Sometimes, there’s regret from the father, too. The last memorable pop song about post-abortion regret came twelve years ago with the big Ben Folds Five hit “Brick.” Folds wrote the song about his own life experience in high school taking his girlfriend for an abortion. He wasn’t trying to be political, he said. He was just trying to describe the sorrow. Whether abortion is legal or illegal in this country, every abortion should be a cause for sadness. “She’s a brick and I’m drowning slowly,” he sang.

The song tells his tale of rolling out of bed on the day after Christmas to sneak around to get an abortion without parents’ finding out. He didn’t want to be responsible: “Can’t you see / It’s not me you’re dying for / Now she’s feeling more alone / Than she ever has before.”

Pain-filled songs aren’t for every woman who has an abortion. Certainly some experience only relief, and show no remorse or regret. But many women experience guilt, and some really suffer over a lifetime. Abortion advocates are slow to acknowledge that the “choice” of abortion is often a very close call, made under pressure from the father or friends or family members.

Even the “pro-choice” activists are being forced to acknowledge the need for post-abortion counseling, and are creating their own support groups. One participant in a “pro-voice” program called Emerge told a blunt story of how the father of her child didn’t acknowledge her feelings at all, only pressed her to follow through on having her “procedure” done. Depression followed.

“I fell into a very severe depression. I couldn’t function. I couldn’t sleep. I got down to 100 pounds and could barely take care of my kids. I searched all over for a post-abortion support group with no luck. I couldn’t believe that I was the only person struggling. I had a previous abortion at age 21, and it wasn’t this hard. It didn’t seem like a ‘baby’ to me at that age.

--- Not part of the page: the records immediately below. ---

-- ==== Sys2Proof/Laws/State.lean ====
section
/-! SUPPORT. What the named updates of the state leave alone: one lemma a field, true by definition, and what the part operations answer. -/

namespace Sys2Proof.Machine

/-! ### Junction.setPort -/

@[simp] theorem Junction.setPort_boot (j : Junction) (p : Nat) (x : Port) : (j.setPort p x).boot = j.boot := rfl
@[simp] theorem Junction.setPort_straps (j : Junction) (p : Nat) (x : Port) : (j.setPort p x).straps = j.straps := rfl
@[simp] theorem Junction.setPort_confirmed (j : Junction) (p : Nat) (x : Port) : (j.setPort p x).confirmed = j.confirmed := rfl
@[simp] theorem Junction.setPort_index (j : Junction) (p : Nat) (x : Port) : (j.setPort p x).index = j.index := rfl
@[simp] theorem Junction.setPort_twin (j : Junction) (p : Nat) (x : Port) : (j.setPort p x).twin = j.twin := rfl
@[simp] theorem Junction.setPort_portMap (j : Junction) (p : Nat) (x : Port) : (j.setPort p x).portMap = j.portMap := rfl
@[simp] theorem Junction.setPort_subtree (j : Junction) (p : Nat) (x : Port) : (j.setPort p x).subtree = j.subtree := rfl
@[simp] theorem Junction.setPort_clk (j : Junction) (p : Nat) (x : Port) : (j.setPort p x).clk = j.clk := rfl
@[simp] theorem Junction.setPort_ext (j : Junction) (p : Nat) (x : Port) : (j.setPort p x).ext = j.ext := rfl
@[simp] theorem Junction.setPort_ref (j : Junction) (p : Nat) (x : Port) : (j.setPort p x).ref = j.ref := rfl
@[simp] theorem Junction.setPort_tsIn (j : Junction) (p : Nat) (x : Port) : (j.setPort p x).tsIn = j.tsIn := rfl
@[simp] theorem Junction.setPort_trig (j : Junction) (p : Nat) (x : Port) : (j.setPort p x).trig = j.trig := rfl
@[simp] theorem Junction.setPort_pps (j : Junction) (p : Nat) (x : Port) : (j.setPort p x).pps = j.pps := rfl
@[simp] theorem Junction.setPort_b0 (j : Junction) (p : Nat) (x : Port) : (j.setPort p x).b0 = j.b0 := rfl
@[simp] theorem Junction.setPort_b1 (j : Junction) (p : Nat) (x : Port) : (j.setPort p x).b1 = j.b1 := rfl
@[simp] theorem Junction.setPort_old (j : Junction) (p : Nat) (x : Port) : (j.setPort p x).old = j.old := rfl
@[simp] theorem Junction.setPort_stopAt (j : Junction) (p : Nat) (x : Port) : (j.setPort p x).stopAt = j.stopAt := rfl
@[simp] theorem Junction.setPort_shadow (j : Junction) (p : Nat) (x : Port) : (j.setPort p x).shadow = j.shadow := rfl
@[simp] theorem Junction.setPort_txns (j : Junction) (p : Nat) (x : Port) : (j.setPort p x).txns = j.txns := rfl
@[simp] theorem Junction.setPort_nextTxn (j : Junction) (p : Nat) (x : Port) : (j.setPort p x).nextTxn = j.nextTxn := rfl
@[simp] theorem Junction.setPort_lineCfg (j : Junction) (p : Nat) (x : Port) : (j.setPort p x).lineCfg = j.lineCfg := rfl
@[simp] theorem Junction.setPort_banksRead (j : Junction) (p : Nat) (x : Port) : (j.setPort p x).banksRead = j.banksRead := rfl
@[simp] theorem Junction.setPort_lineParts (j : Junction) (p : Nat) (x : Port) : (j.setPort p x).lineParts = j.lineParts := rfl
@[simp] theorem Junction.setPort_ticks (j : Junction) (p : Nat) (x : Port) : (j.setPort p x).ticks = j.ticks := rfl
@[simp] theorem Junction.setPort_flights (j : Junction) (p : Nat) (x : Port) : (j.setPort p x).flights = j.flights := rfl
@[simp] theorem Junction.setPort_statPrev (j : Junction) (p : Nat) (x : Port) : (j.setPort p x).statPrev = j.statPrev := rfl
@[simp] theorem Junction.setPort_det (j : Junction) (p : Nat) (x : Port) : (j.setPort p x).det = j.det := rfl
@[simp] theorem Junction.setPort_verdictPrev (j : Junction) (p : Nat) (x : Port) : (j.setPort p x).verdictPrev = j.verdictPrev := rfl
@[simp] theorem Junction.setPort_stats (j : Junction) (p : Nat) (x : Port) : (j.setPort p x).stats = j.stats := rfl
@[simp] theorem Junction.setPort_exclusions (j : Junction) (p : Nat) (x : Port) : (j.setPort p x).exclusions = j.exclusions := rfl
@[simp] theorem Junction.setPort_mem (j : Junction) (p : Nat) (x : Port) : (j.setPort p x).mem = j.mem := rfl
@[simp] theorem Junction.setPort_poisoned (j : Junction) (p : Nat) (x : Port) : (j.setPort p x).poisoned = j.poisoned := rfl
@[simp] theorem Junction.setPort_store (j : Junction) (p : Nat) (x : Port) : (j.setPort p x).store = j.store := rfl
@[simp] theorem Junction.setPort_hist (j : Junction) (p : Nat) (x : Port) : (j.setPort p x).hist = j.hist := rfl
@[simp] theorem Junction.setPort_ctxs (j : Junction) (p : Nat) (x : Port) : (j.setPort p x).ctxs = j.ctxs := rfl
@[simp] theorem Junction.setPort_bundles (j : Junction) (p : Nat) (x : Port) : (j.setPort p x).bundles = j.bundles := rfl
@[simp] theorem Junction.setPort_wayOps (j : Junction) (p : Nat) (x : Port) : (j.setPort p x).wayOps = j.wayOps := rfl
@[simp] theorem Junction.setPort_grp (j : Junction) (p : Nat) (x : Port) : (j.setPort p x).grp = j.grp := rfl
@[simp] theorem Junction.setPort_seqRun (j : Junction) (p : Nat) (x : Port) : (j.setPort p x).seqRun = j.seqRun := rfl
@[simp] theorem Junction.setPort_fc (j : Junction) (p : Nat) (x : Port) : (j.setPort p x).fc = j.fc := rfl
@[simp] theorem Junction.setPort_areas (j : Junction) (p : Nat) (x : Port) : (j.setPort p x).areas = j.areas := rfl
@[simp] theorem Junction.setPort_refs (j : Junction) (p : Nat) (x : Port) : (j.setPort p x).refs = j.refs := rfl
@[simp] theorem Junction.setPort_shardCnt (j : Junction) (p : Nat) (x : Port) : (j.setPort p x).shardCnt = j.shardCnt := rfl
@[simp] theorem Junction.setPort_tests (j : Junction) (p : Nat) (x : Port) : (j.setPort p x).tests = j.tests := rfl
@[simp] theorem Junction.setPort_dies (j : Junction) (p : Nat) (x : Port) : (j.setPort p x).dies = j.dies := rfl
@[simp] theorem Junction.setPort_slots (j : Junction) (p : Nat) (x : Port) : (j.setPort p x).slots = j.slots := rfl
@[simp] theorem Junction.setPort_logs (j : Junction) (p : Nat) (x : Port) : (j.setPort p x).logs = j.logs := rfl
@[simp] theorem Junction.setPort_logRate (j : Junction) (p : Nat) (x : Port) : (j.setPort p x).logRate = j.logRate := rfl
@[simp] theorem Junction.setPort_logRateNew (j : Junction) (p : Nat) (x : Port) : (j.setPort p x).logRateNew = j.logRateNew := rfl
@[simp] theorem Junction.setPort_logTokens (j : Junction) (p : Nat) (x : Port) : (j.setPort p x).logTokens = j.logTokens := rfl
@[simp] theorem Junction.setPort_rateDrop (j : Junction) (p : Nat) (x : Port) : (j.setPort p x).rateDrop = j.rateDrop := rfl
@[simp] theorem Junction.setPort_ownSeq (j : Junction) (p : Nat) (x : Port) : (j.setPort p x).ownSeq = j.ownSeq := rfl
@[simp] theorem Junction.setPort_nearFull (j : Junction) (p : Nat) (x : Port) : (j.setPort p x).nearFull = j.nearFull := rfl
@[simp] theorem Junction.setPort_mail (j : Junction) (p : Nat) (x : Port) : (j.setPort p x).mail = j.mail := rfl
@[simp] theorem Junction.setPort_hops (j : Junction) (p : Nat) (x : Port) : (j.setPort p x).hops = j.hops := rfl
@[simp] theorem Junction.setPort_alarms (j : Junction) (p : Nat) (x : Port) : (j.setPort p x).alarms = j.alarms := rfl
@[simp] theorem Junction.setPort_alarmDrop (j : Junction) (p : Nat) (x : Port) : (j.setPort p x).alarmDrop = j.alarmDrop := rfl
@[simp] theorem Junction.setPort_notices (j : Junction) (p : Nat) (x : Port) : (j.setPort p x).notices = j.notices := rfl
@[simp] theorem Junction.setPort_sec (j : Junction) (p : Nat) (x : Port) : (j.setPort p x).sec = j.sec := rfl
@[simp] theorem Junction.setPort_ballast (j : Junction) (p : Nat) (x : Port) : (j.setPort p x).ballast = j.ballast := rfl
@[simp] theorem Junction.setPort_crc (j : Junction) (p : Nat) (x : Port) : (j.setPort p x).crc = j.crc := rfl
@[simp] theorem Junction.setPort_exp (j : Junction) (p : Nat) (x : Port) : (j.setPort p x).exp = j.exp := rfl
@[simp] theorem Junction.setPort_errs (j : Junction) (p : Nat) (x : Port) : (j.setPort p x).errs = j.errs := rfl
@[simp] theorem Junction.setPort_latch (j : Junction) (p : Nat) (x : Port) : (j.setPort p x).latch = j.latch := rfl
@[simp] theorem Junction.setPort_readData (j : Junction) (p : Nat) (x : Port) : (j.setPort p x).readData = j.readData := rfl
@[simp] theorem Junction.setPort_flush (j : Junction) (p : Nat) (x : Port) : (j.setPort p x).flush = j.flush := rfl
@[simp] theorem Junction.setPort_cnt (j : Junction) (p : Nat) (x : Port) : (j.setPort p x).cnt = j.cnt := rfl
@[simp] theorem Junction.setPort_jobSeq (j : Junction) (p : Nat) (x : Port) : (j.setPort p x).jobSeq = j.jobSeq := rfl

But after raising two children I know now that I really did lose a living being inside me.”

The new song from BarlowGirl emphasizes not just the pain that comes after the abortion, but also the possibility of forgiveness. The chorus pleads: “May our tears fall down, let them soften this ground / May our hearts be found, God forgive us now.”

How refreshing it is for anyone in the music industry to bring a caring, lifelong perspective into an overnight, casual-sex world.

 

–Tim Graham is director of media analysis at the Media Research Center.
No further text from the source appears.